> [AIM OF THE TASK]:
Every line in the listing below from the one with "def State.armStateTimer (s" through the one with "index reads. -/" is to be reproduced exactly, both ends included; leave out the rest.

> [MATERIAL SUPPLIED]:
-- ==== Sys2Proof/Machine/Ops.lean ====
section
/-! DEFINITION. The operations every meaning is built from: arithmetic (00_scope.md R11), timers (42_registry.md R190
to R192), the byte buffers and the packet queues (20_memory.md), the primitives `emit`, `post`, `load_tx` and
`send_frame` (00_scope.md R12, 43_engine.md R223, R224), the channel registry (42_registry.md R180 to R185) and the
byte input (43_engine.md R221).

There is no operation that takes an exception and none that returns from one: the block has no trap mechanism, saves
no state and has no handler address (60_exceptions.md R364). What a manual of a processor calls an exception is here a
protocol error, handled by the rules of the state machine (R360). -/

namespace Sys2Proof.Machine

/-! ## Arithmetic -/

/-- `inc32` of 00_scope.md R11: it wraps. -/
def inc32 (c : Word) : Word := c + 1#32

/-- `sat_inc8` of R11: it stops at 255. -/
def satInc8 (c : Byte) : Byte := if c = 0xFF#8 then 0xFF#8 else c + 1#8

/-- The four bytes of a status word, least significant first (20_memory.md R90). -/
def wordBytes (w : Word) : List Byte :=
  [w.extractLsb' 0 8, w.extractLsb' 8 8, w.extractLsb' 16 8, w.extractLsb' 24 8]

/-! ## Timers -/

/-- The timer that `arm(T, I)` leaves when the tick counter is `now` (R190). -/
def armTimer (now interval : Word) : Timer := { armed := true, start := now, interval := interval }

/-- `disarm(T)`: the start and the interval stay (R191). -/
def Timer.disarm (t : Timer) : Timer := { t with armed := false }

/-- `expired(T)` when the tick counter is `now`: the difference wraps (R192). -/
def Timer.expired (t : Timer) (now : Word) : Bool := t.armed && decide (t.interval ≤ now - t.start)

/-- Arm the state timer (R190). -/
def State.armStateTimer (s : State) (interval : Word) : State :=
  { s with stateTimer := armTimer s.tickCount interval }

/-- Disarm the state timer (R191). -/
def State.disarmStateTimer (s : State) : State := { s with stateTimer := s.stateTimer.disarm }

/-! ## Byte buffers -/

/-- What a buffer index that nothing has written reads as (log entry 2). -/
def unwrittenByte : Byte := 0x00#8

/-- The byte at an index of a buffer. -/
def Buffer.read : Buffer → Nat → Byte
  | [], _ => unwrittenByte
  | (i, v) :: rest, a => if a = i then v else Buffer.read rest a

/-- `cell` in front of `rest`, unless it reads as an unlisted index does. -/
def consCell (cell : Host.Cell) (rest : Buffer) : Buffer :=
  if cell.2 = unwrittenByte then rest else cell :: rest

/-- `b` with the byte at index `a` set, in the canonical form. -/
def Buffer.put : Buffer → Nat → Byte → Buffer
  | [], a, v => consCell (a, v) []
  | (i, w) :: rest, a, v =>
    if a < i then consCell (a, v) ((i, w) :: rest)
    else if a = i then consCell (a, v) rest
    else (i, w) :: Buffer.put rest a v

/-- Write one byte. A buffer has the indices 0 to 255 only (20_memory.md R80); no rule writes outside them. -/
def Buffer.write (b : Buffer) (a : Nat) (v : Byte) : Buffer := if a < maxFrame then b.put a v else b

/-- Write a byte sequence from index `a` on. -/
def Buffer.writeFrom (b : Buffer) (a : Nat) : List Byte → Buffer
  | [] => b
  | v :: vs => (b.write a v).writeFrom (a + 1) vs

/-- The bytes at indices 0 to `n - 1`. -/
def Buffer.front (b : Buffer) (n : Nat) : List Byte := (List.range n).map b.read

/-- The first listed index is above `lo`, and the indices rise from there. -/
def Buffer.risingFrom : Nat → Buffer → Bool
  | _, [] => true
  | lo, (i, _) :: rest => decide (lo ≤ i) && Buffer.risingFrom (i + 1) rest

/-- The canonical form: indices strictly rising and below 256, no listed byte equal to what an unlisted index reads. -/
def Buffer.wf (b : Buffer) : Bool :=
  Buffer.risingFrom 0 b && b.all (fun cell => decide (cell.1 < maxFrame) && decide (cell.2 ≠ unwrittenByte))

/-! ## Packet queues -/

/-- A queue of capacity `cap` that holds no packet (42_registry.md R180). -/
def Queue.empty (cap : Byte) : Queue := { cap := cap, items := [] }

/-- `Q.is_empty()` (20_memory.md R87). -/
def Queue.isEmpty (q : Queue) : Bool := q.items.isEmpty

/-- `Q.is_full()`: exactly when it holds `cap` packets (R87). -/
def Queue.isFull (q : Queue) : Bool := q.items.length == q.cap.toNat

/-- `Q.put(p)`, `none` for `full` (R85). -/
def Queue.put (q : Queue) (p : Packet) : Option Queue :=
  if q.isFull then none else some { q with items := q.items ++ [p] }

/-- `Q.get()`, `none` for `empty` (R86). -/
def Queue.get (q : Queue) : Option (Packet × Queue) :=
  match q.items with
  | [] => none
  | p :: rest => some (p, { q with items := rest })

/-! ## Output, events and transmission -/

/-- `emit(A)` (00_scope.md R12): the action joins the trace (46_host.md R340). -/
def State.emit (s : State) (a : Action) : State := { s with actions := s.actions ++ [a] }

/-- The reply of the step (30_encoding.md R113). -/
def State.withReply (s : State) (r : List Byte) : State := { s with reply := r }

/-- `post(E, S)` (43_engine.md R224): a later post overwrites an earlier one. -/
def State.post (s : State) (e : Event) (target : TopState) : State :=
  { s with pendingEvent := e, nextState := target }

/-- `load_tx(kind, q)` (40_codec.md section 2): encode into the transmit buffer, its length into `tx_len`. -/
def State.loadTx (s : State) (f : Frame) : State :=
  { s with
    txBuf := s.txBuf.writeFrom 0 (encodeFrame s.params f)
    txLen := BitVec.ofNat 9 (encodeFrame s.params f).length }

/-- `TxBuf[0 .. tx_len - 1]` (20_memory.md R82). -/
def State.txFrame (s : State) : List Byte := s.txBuf.front s.txLen.toNat

/-- `RxBuf[0 .. rx_count - 1]` (20_memory.md R81). -/
def State.rxFrame (s : State) : List Byte := s.rxBuf.front s.rxCount.toNat

/-- `send_frame()` (43_engine.md R223): two actions, then the echo is awaited. -/
def State.sendFrame (s : State) : State :=
  { s with
    actions := s.actions ++ [.txMode, .transmit s.txFrame]
    loopbackPending := true }

/-! ## The channel registry -/

/-- Slot `i` holds the channel `c` from now on. -/
def State.setChannel (s : State) (i : Fin nCh) (c : Channel) : State :=
  { s with channels := s.channels.set i.val (some c) i.isLt }

/-- What a rule does that reads slot `i`. A rule applies only where the slot exists (42_registry.md R182: "every
state-machine rule reads only slots for which it holds"); where it does not, the event is ignored as one that no rule
names (00_scope.md R13). Log entry 6. -/
def State.onChannel (s : State) (i : Fin nCh) (f : Channel → State) : State :=
  match s.channel i with
  | none => s
  | some c => f c

/-- The lowest unoccupied slot. -/
def State.freeSlot (s : State) : Option (Fin nCh) := (List.finRange nCh).find? (fun i => (s.channel i).isNone)

/-- The channel that `create` puts into a slot (R180). -/
def newChannel (address : Byte) (pollActive selectActive : Bool) (outCap inCap : Byte) : Channel where
  address      := address
  pollActive   := pollActive
  selectActive := selectActive
  state        := .init
  notRespond   := 0x00#8
  retry        := 0x00#8
  preSelected  := false
  resync       := Timer.zero
  outq         := Queue.empty outCap
  inq          := Queue.empty inCap

/-- `create(address, poll_active, select_active, out_cap, in_cap)` of R180: the slot allocated and the state with it,
or `none` for `full`. -/
def State.create (s : State) (address : Byte) (pollActive selectActive : Bool) (outCap inCap : Byte) :
    Option (Fin nCh × State) :=
  if legalCapacity s.params outCap && legalCapacity s.params inCap then
    match s.freeSlot with
    | none => none
    | some i => some (i, s.setChannel i (newChannel address pollActive selectActive outCap inCap))
  else none

/-- `advance_round_robin(cur_valid, cur_index)` of R183: from "none" the scan starts at slot 0, else after the current
slot; `Fin` addition wraps from 31 to 0. -/
def State.advanceRoundRobin (s : State) : Option (Fin nCh) :=
  let start : Fin nCh := if s.curValid then s.curIndex + 1 else 0
  ((List.finRange nCh).map (fun k => start + k)).find? (fun j => (s.channel j).isSome)

/-- `poller(i)` of R184, for the channel `c` in slot `i`. -/
def State.poller (s : State) (c : Channel) : Bool := s.role == .master && c.pollActive

/-- The re-sync deadline that the lifecycle transition to `new` leaves (R185). -/
def State.transitionTimer (s : State) (c : Channel) (new : ChannelState) : Timer :=
  match new with
  | .offline => armTimer s.tickCount s.params.tResyncOffline
  | .online => if s.poller c then c.resync.disarm else armTimer s.tickCount s.params.tResyncOnline
  | .init => c.resync

/-- `transition(i, new)` of R185 on the channel `c` of slot `i`; no rule calls it with INIT. -/
def State.transition (s : State) (c : Channel) (new : ChannelState) : Channel :=
  if c.state = new then c else { c with state := new, resync := s.transitionTimer c new }

/-! ## The byte input -/

/-- The receive buffer and count after one more byte: a byte beyond the 256th is discarded (R221). -/
def State.storeByte (s : State) (b : Byte) : State :=
  if s.rxCount.toNat < maxFrame then
    { s with rxBuf := s.rxBuf.write s.rxCount.toNat b, rxCount := s.rxCount + 1#9 }
  else s

/-- `RX_BYTE(b)` of R221. -/
def State.receiveByte (s : State) (b : Byte) : State :=
  { s.storeByte b with
    silence := armTimer s.tickCount s.params.tSilence
    actions := s.actions ++ [.rxArm] }

/-- The bytes of one frame delivered in order with no tick between them: R118's `RXF`. -/
def State.receiveBytes (s : State) : List Byte → State
  | [] => s
  | b :: bs => (s.receiveByte b).receiveBytes bs

end Sys2Proof.Machine
end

> [REPLY]:
def State.armStateTimer (s : State) (interval : Word) : State :=
  { s with stateTimer := armTimer s.tickCount interval }

/-- Disarm the state timer (R191). -/
def State.disarmStateTimer (s : State) : State := { s with stateTimer := s.stateTimer.disarm }

/-! ## Byte buffers -/

/-- What a buffer index that nothing has written reads as (log entry 2). -/
def unwrittenByte : Byte := 0x00#8

/-- The byte at an index of a buffer. -/
def Buffer.read : Buffer → Nat → Byte
  | [], _ => unwrittenByte
  | (i, v) :: rest, a => if a = i then v else Buffer.read rest a

/-- `cell` in front of `rest`, unless it reads as an unlisted index does. -/
def consCell (cell : Host.Cell) (rest : Buffer) : Buffer :=
  if cell.2 = unwrittenByte then rest else cell :: rest

/-- `b` with the byte at index `a` set, in the canonical form. -/
def Buffer.put : Buffer → Nat → Byte → Buffer
  | [], a, v => consCell (a, v) []
  | (i, w) :: rest, a, v =>
    if a < i then consCell (a, v) ((i, w) :: rest)
    else if a = i then consCell (a, v) rest
    else (i, w) :: Buffer.put rest a v

/-- Write one byte. A buffer has the indices 0 to 255 only (20_memory.md R80); no rule writes outside them. -/
def Buffer.write (b : Buffer) (a : Nat) (v : Byte) : Buffer := if a < maxFrame then b.put a v else b

/-- Write a byte sequence from index `a` on. -/
def Buffer.writeFrom (b : Buffer) (a : Nat) : List Byte → Buffer
  | [] => b
  | v :: vs => (b.write a v).writeFrom (a + 1) vs

/-- The bytes at indices 0 to `n - 1`. -/
def Buffer.front (b : Buffer) (n : Nat) : List Byte := (List.range n).map b.read

/-- The first listed index is above `lo`, and the indices rise from there. -/
def Buffer.risingFrom : Nat → Buffer → Bool
  | _, [] => true
  | lo, (i, _) :: rest => decide (lo ≤ i) && Buffer.risingFrom (i + 1) rest

/-- The canonical form: indices strictly rising and below 256, no listed byte equal to what an unlisted index reads. -/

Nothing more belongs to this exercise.